KEYSTONE/EPA EFE/ANDREU DALMAU

(sda-ats)

L'exécutif catalan fait l'objet de pressions de plus en plus intenses lundi, alors que son président Carles Puigdemont menace toujours de déclarer l'indépendance de la région dès mardi. L'Europe suit avec inquiétude l'évolution de la crise entre Barcelone et Madrid.

M. Puigdemont doit prendre la parole mardi à 18h00 devant le Parlement régional. Il pourrait l'inviter à proclamer l'indépendance de la Catalogne en s'appuyant sur les résultats du référendum du 1er octobre.

Selon la loi référendaire adoptée début septembre, un vote du Parlement en faveur de l'indépendance ouvrirait la voie à six mois de négociations avec Madrid et à la tenue d'élections locales, qui seraient le dernier acte de la rupture.

"Arrêtez tout !"

"J'en appelle aux gens sensés au sein du gouvernement catalan (...): ne sautez pas dans le vide, parce que vous emporterez le peuple avec vous", a déclaré lundi la vice-présidente du gouvernement espagnol Soraya Saenz de Santamaria, au micro de la station de radio COPE.

"Si l'indépendance est déclarée unilatéralement, le gouvernement ne restera pas sans réponse", a-t-elle ajouté. Le chef du gouvernement conservateur Mariano Rajoy n'exclut pas de dissoudre l'exécutif catalan et d'ordonner la tenue d'élections anticipées.

Mme Santamaria en a directement appelé aux "nombreux indépendantistes" qui "ont peur parce que ni les entreprises ni l'Europe ne les ont appuyées" pour faire infléchir M. Puigdemont, un "fanatique" qui cherche à "précipiter la Catalogne vers l'abîme".

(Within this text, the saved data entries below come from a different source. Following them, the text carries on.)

-- ==== Sys2Proof/Machine/Bus.lean ====
section
/-! DEFINITION. The bus dispatch commands (R112 to R118) and the poll detector's commands (R161, R165). -/

namespace Sys2Proof.Machine

/-- Give the response of an access. -/
def answer (x : State × Response) : State := respond x.2 x.1

/-- BUS_RD8 (R112). -/
def execBusRd8 (p : Pid) (a cyc : Word) (s : State) : Result := perform s fun s => answer (busRead commandEnv p .w8 a cyc s)

/-- BUS_RD16 (R113). -/
def execBusRd16 (p : Pid) (a cyc : Word) (s : State) : Result := perform s fun s => answer (busRead commandEnv p .w16 a cyc s)

/-- BUS_RD32 (R114, R117). -/
def execBusRd32 (p : Pid) (a cyc : Word) (s : State) : Result := perform s fun s => answer (busRead commandEnv p .w32 a cyc s)

/-- BUS_WR8 (R115). -/
def execBusWr8 (p : Pid) (a : Word) (v : Byte) (cyc : Word) (s : State) : Result :=
  perform s fun s => answer (busWrite commandEnv p .w8 a (v.setWidth 32) cyc s)

/-- BUS_WR16 (R116). -/
def execBusWr16 (p : Pid) (a : Word) (v : Half) (cyc : Word) (s : State) : Result :=
  perform s fun s => answer (busWrite commandEnv p .w16 a (v.setWidth 32) cyc s)

/-- BUS_WR32 (R117, R118). -/
def execBusWr32 (p : Pid) (a v cyc : Word) (s : State) : Result :=
  perform s fun s => answer (busWrite commandEnv p .w32 a v cyc s)

/-- POLL_DETECT (R161): value 1 when it fired (R94). END_SLICE is the caller's (R124). -/
def execPollDetect (p : Pid) (c : RegClass) (a cyc : Word) (s : State) : Result :=
  perform s fun s =>
    let (s, fired) := pollDetect p c a cyc s
    respond { value := if fired then 1 else 0, cycles := 0, irq := false } s

/-- POLL_UNDETECT (R165). -/
def execPollUndetect (p : Pid) (c : RegClass) (s : State) : Result :=
  perform s fun s => respond Response.zero (pollUndetect p c s)

end Sys2Proof.Machine
end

"Arrêtez tout", a aussi lancé le chef de l'opposition socialiste Pedro Sanchez à l'adresse de M. Puigdemont. Il a assuré, lors d'une conférence de presse à Barcelone, que son parti soutiendra "la réponse de l'Etat de droit face à toute tentative visant à rompre l'harmonie sociale", a-t-il promis.

Inquiétude européenne

L'Europe suit avec préoccupation l'évolution de la crise. La chancelière allemande Angela Merkel s'est entretenue samedi au téléphone avec M. Rajoy et le président de la Commission européenne Jean-Claude Juncker, a indiqué le porte-parole du gouvernement allemand.

Lors de sa conversation avec le président du gouvernement espagnol, "elle a apporté son soutien à l'unité de l'Espagne", a-t-il déclaré. Mme Merkel a également évoqué les moyens de renforcer le dialogue en Espagne dans le respect de la Constitution espagnole.

En France, la ministre des Affaires européennes Nathalie Loiseau a pour sa part annoncé que Paris ne reconnaîtrait pas l'indépendance de la Catalogne. "S'il devait y avoir une déclaration d'indépendance, elle serait unilatérale, elle ne serait pas reconnue. On ne peut pas résumer la Catalogne à la consultation que les indépendantistes (ont) organisée", a-t-elle dit sur CNEWS.

Puigdemont déterminé

Carles Puigdemont a quant à lui promis d'appliquer "ce que dit la loi" référendaire, c'est-à-dire d'ouvrir la voie à la rupture, conformément aux résultats du scrutin du 1er octobre.

"Nous avons ouvert la porte à la médiation (...) Les jours passent et si l'Etat espagnol ne répond pas de manière positive, nous, nous ferons ce que nous sommes venus faire", a-t-il dit dans un entretien avec la télévision publique catalane diffusé dimanche soir.

Soufflant le chaud et le froid, le président indépendantiste catalan avait déjà auparavant promis d'aller de l'avant si le gouvernement de M. Rajoy n'acceptait pas de négocier un référendum légal sur l'indépendance, ce que ce dernier n'envisage dans aucun cas de figure.

De son côté, l'Assemblée nationale catalane, une des plus puissantes associations indépendantistes de Catalogne, a assuré dans une vidéo diffusée dimanche soir: "le mardi 10 octobre, déclarons l'indépendance".

Dimanche, 950'000 partisans de l'unité de l'Espagne avaient défilé à Barcelone, selon les organisateurs. La police catalane parle, elle, de 350'000 manifestants.